Records contained in a dataset
/-- For each of BPL BMI BVC BVS BCC BCS BNE BEQ, every offset and every state: pc becomes (pc + 2 + offset) mod 65536 if
its condition holds and (pc + 2) mod 65536 if not; no register, flag or byte of memory changes; a taken branch makes
the dummy reads of R375, one more when the target is on another page. (R211, R212, R213, R214, R215, R216, R217,
R218; stated.) -/
def Obligations.Branches : Prop :=
  ∀ f ∈ branchForms, ∀ (r : Byte) (s : State),
    let target : Int := if f.taken s.p then ((s.pc.toNat : Int) + 2 + r.toInt) % 65536 else (s.pc.toNat + 2) % 65536
    encode (f.branch r) = [f.opcode, r] ∧ ∃ t, exec (f.branch r) s = .next t ∧
      (t.pc.toNat : Int) = target ∧ t.iPoll = s.p.i ∧ t.p = s.p ∧ Registers s.a s.x s.y s.sp t ∧ NoStore s t ∧
      SameTraffic (s.readCycles (if f.taken s.p then
        if hiByte t.pc = hiByte (s.pc + 2) then [s.pc + 2]
        else [s.pc + 2, wordOf (loByte t.pc) (hiByte (s.pc + 2))] else [])) t

/-- For every operand w and state: JMP w puts w in pc. JMP (w) puts in pc the word whose low byte is stored at w and
whose high byte is stored at the address with the same high byte as w and low byte one more modulo 256 (where storage
answers; else what the bus returns). No register, flag or byte of memory changes. (R219, R220; stated.) -/
def Obligations.Jumps : Prop :=
  ∀ (w : Word) (s : State),
    let second : Word := BitVec.ofNat 16 (w.toNat / 256 * 256 + (w.toNat + 1) % 256)
    (encode (.jmpAbs w) = [0x4C, loByte w, hiByte w] ∧ ∃ t, exec (.jmpAbs w) s = .next t ∧
      t.pc = w ∧ t.iPoll = s.p.i ∧ t.p = s.p ∧ Registers s.a s.x s.y s.sp t ∧ NoStore s t ∧ SameTraffic s t) ∧
    (encode (.jmpInd w) = [0x6C, loByte w, hiByte w] ∧ ∃ t, exec (.jmpInd w) s = .next t ∧
      t.pc = wordOf (s.busRead w) ((s.readCycle w).busRead second) ∧
      (∀ lo hi, s.byteAt w = some lo → s.byteAt second = some hi → t.pc = wordOf lo hi) ∧
      t.iPoll = s.p.i ∧ t.p = s.p ∧ Registers s.a s.x s.y s.sp t ∧ NoStore s t ∧
      SameTraffic (s.readCycles [w, second]) t)

/-- For every operand w and state: the high and low byte of pc + 2 are stored at $0100 + S and $0100 + (S - 1 mod 256), S
drops by two, pc is the word of w's low byte and the byte then stored at pc + 2 (the operand's high byte, unless a
push changed it). No other register, no flag and no other byte of memory changes; the bus cycles are those of R376.
(R221; stated.) -/
def Obligations.JumpToSubroutine : Prop :=
  ∀ (w : Word) (s : State),
    encode (.jsrAbs w) = [0x20, loByte w, hiByte w] ∧ ∃ t, exec (.jsrAbs w) s = .next t ∧
      t.byteAt (stackAddress s.sp) = some (hiByte (s.pc + 2)) ∧
      t.byteAt (stackAddress (s.sp - 1)) = some (loByte (s.pc + 2)) ∧
      SameMemoryBut [stackAddress s.sp, stackAddress (s.sp - 1)] s t ∧
      (∀ hi, t.byteAt (s.pc + 2) = some hi → t.pc = wordOf (loByte w) hi) ∧
      Registers s.a s.x s.y (s.sp - 2) t ∧ t.p = s.p ∧ t.iPoll = s.p.i ∧ SameDevices s t ∧ SamePins s t ∧
      t.bus = .read (s.pc + 2) :: .write (stackAddress (s.sp - 1)) (loByte (s.pc + 2)) ::
        .write (stackAddress s.sp) (hiByte (s.pc + 2)) :: .read (stackAddress s.sp) :: s.bus

/-- For every state, with lo and hi the bytes at $0100 + (S + 1) and $0100 + (S + 2) modulo 256: pc becomes {hi, lo} + 1
modulo 65536 and S rises by two; no other register, no flag and no byte of memory changes; the bus makes two dummy
reads, two pulls and a dummy read of the pulled address. (R222; stated.) -/
def Obligations.ReturnFromSubroutine : Prop :=
  ∀ (s : State) (lo hi : Byte), s.byteAt (stackAddress (s.sp + 1)) = some lo →
    s.byteAt (stackAddress (s.sp + 2)) = some hi →
    encode .rts = [0x60] ∧ ∃ t, exec .rts s = .next t ∧
      t.pc.toNat = (hi.toNat * 256 + lo.toNat + 1) % 65536 ∧ Registers s.a s.x s.y (s.sp + 2) t ∧
      t.p = s.p ∧ t.iPoll = s.p.i ∧ NoStore s t ∧
      SameTraffic (s.readCycles [s.pc + 1, stackAddress s.sp, stackAddress (s.sp + 1), stackAddress (s.sp + 2),
        wordOf lo hi]) t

What to do: Retype the entries one by one, exactly.

Answer section:
/-- For each of BPL BMI BVC BVS BCC BCS BNE BEQ, every offset and every state: pc becomes (pc + 2 + offset) mod 65536 if
its condition holds and (pc + 2) mod 65536 if not; no register, flag or byte of memory changes; a taken branch makes
the dummy reads of R375, one more when the target is on another page. (R211, R212, R213, R214, R215, R216, R217,
R218; stated.) -/
def Obligations.Branches : Prop :=
  ∀ f ∈ branchForms, ∀ (r : Byte) (s : State),
    let target : Int := if f.taken s.p then ((s.pc.toNat : Int) + 2 + r.toInt) % 65536 else (s.pc.toNat + 2) % 65536
    encode (f.branch r) = [f.opcode, r] ∧ ∃ t, exec (f.branch r) s = .next t ∧
      (t.pc.toNat : Int) = target ∧ t.iPoll = s.p.i ∧ t.p = s.p ∧ Registers s.a s.x s.y s.sp t ∧ NoStore s t ∧
      SameTraffic (s.readCycles (if f.taken s.p then
        if hiByte t.pc = hiByte (s.pc + 2) then [s.pc + 2]
        else [s.pc + 2, wordOf (loByte t.pc) (hiByte (s.pc + 2))] else [])) t

/-- For every operand w and state: JMP w puts w in pc. JMP (w) puts in pc the word whose low byte is stored at w and
whose high byte is stored at the address with the same high byte as w and low byte one more modulo 256 (where storage
answers; else what the bus returns). No register, flag or byte of memory changes. (R219, R220; stated.) -/
def Obligations.Jumps : Prop :=
  ∀ (w : Word) (s : State),
    let second : Word := BitVec.ofNat 16 (w.toNat / 256 * 256 + (w.toNat + 1) % 256)
    (encode (.jmpAbs w) = [0x4C, loByte w, hiByte w] ∧ ∃ t, exec (.jmpAbs w) s = .next t ∧
      t.pc = w ∧ t.iPoll = s.p.i ∧ t.p = s.p ∧ Registers s.a s.x s.y s.sp t ∧ NoStore s t ∧ SameTraffic s t) ∧
    (encode (.jmpInd w) = [0x6C, loByte w, hiByte w] ∧ ∃ t, exec (.jmpInd w) s = .next t ∧
      t.pc = wordOf (s.busRead w) ((s.readCycle w).busRead second) ∧
      (∀ lo hi, s.byteAt w = some lo → s.byteAt second = some hi → t.pc = wordOf lo hi) ∧
      t.iPoll = s.p.i ∧ t.p = s.p ∧ Registers s.a s.x s.y s.sp t ∧ NoStore s t ∧
      SameTraffic (s.readCycles [w, second]) t)

/-- For every operand w and state: the high and low byte of pc + 2 are stored at $0100 + S and $0100 + (S - 1 mod 256), S
drops by two, pc is the word of w's low byte and the byte then stored at pc + 2 (the operand's high byte, unless a
push changed it). No other register, no flag and no other byte of memory changes; the bus cycles are those of R376.
(R221; stated.) -/
def Obligations.JumpToSubroutine : Prop :=
  ∀ (w : Word) (s : State),
    encode (.jsrAbs w) = [0x20, loByte w, hiByte w] ∧ ∃ t, exec (.jsrAbs w) s = .next t ∧
      t.byteAt (stackAddress s.sp) = some (hiByte (s.pc + 2)) ∧
      t.byteAt (stackAddress (s.sp - 1)) = some (loByte (s.pc + 2)) ∧
      SameMemoryBut [stackAddress s.sp, stackAddress (s.sp - 1)] s t ∧
      (∀ hi, t.byteAt (s.pc + 2) = some hi → t.pc = wordOf (loByte w) hi) ∧
      Registers s.a s.x s.y (s.sp - 2) t ∧ t.p = s.p ∧ t.iPoll = s.p.i ∧ SameDevices s t ∧ SamePins s t ∧
      t.bus = .read (s.pc + 2) :: .write (stackAddress (s.sp - 1)) (loByte (s.pc + 2)) ::
        .write (stackAddress s.sp) (hiByte (s.pc + 2)) :: .read (stackAddress s.sp) :: s.bus

/-- For every state, with lo and hi the bytes at $0100 + (S + 1) and $0100 + (S + 2) modulo 256: pc becomes {hi, lo} + 1
modulo 65536 and S rises by two; no other register, no flag and no byte of memory changes; the bus makes two dummy
reads, two pulls and a dummy read of the pulled address. (R222; stated.) -/
def Obligations.ReturnFromSubroutine : Prop :=
  ∀ (s : State) (lo hi : Byte), s.byteAt (stackAddress (s.sp + 1)) = some lo →
    s.byteAt (stackAddress (s.sp + 2)) = some hi →
    encode .rts = [0x60] ∧ ∃ t, exec .rts s = .next t ∧
      t.pc.toNat = (hi.toNat * 256 + lo.toNat + 1) % 65536 ∧ Registers s.a s.x s.y (s.sp + 2) t ∧
      t.p = s.p ∧ t.iPoll = s.p.i ∧ NoStore s t ∧
      SameTraffic (s.readCycles [s.pc + 1, stackAddress s.sp, stackAddress (s.sp + 1), stackAddress (s.sp + 2),
        wordOf lo hi]) t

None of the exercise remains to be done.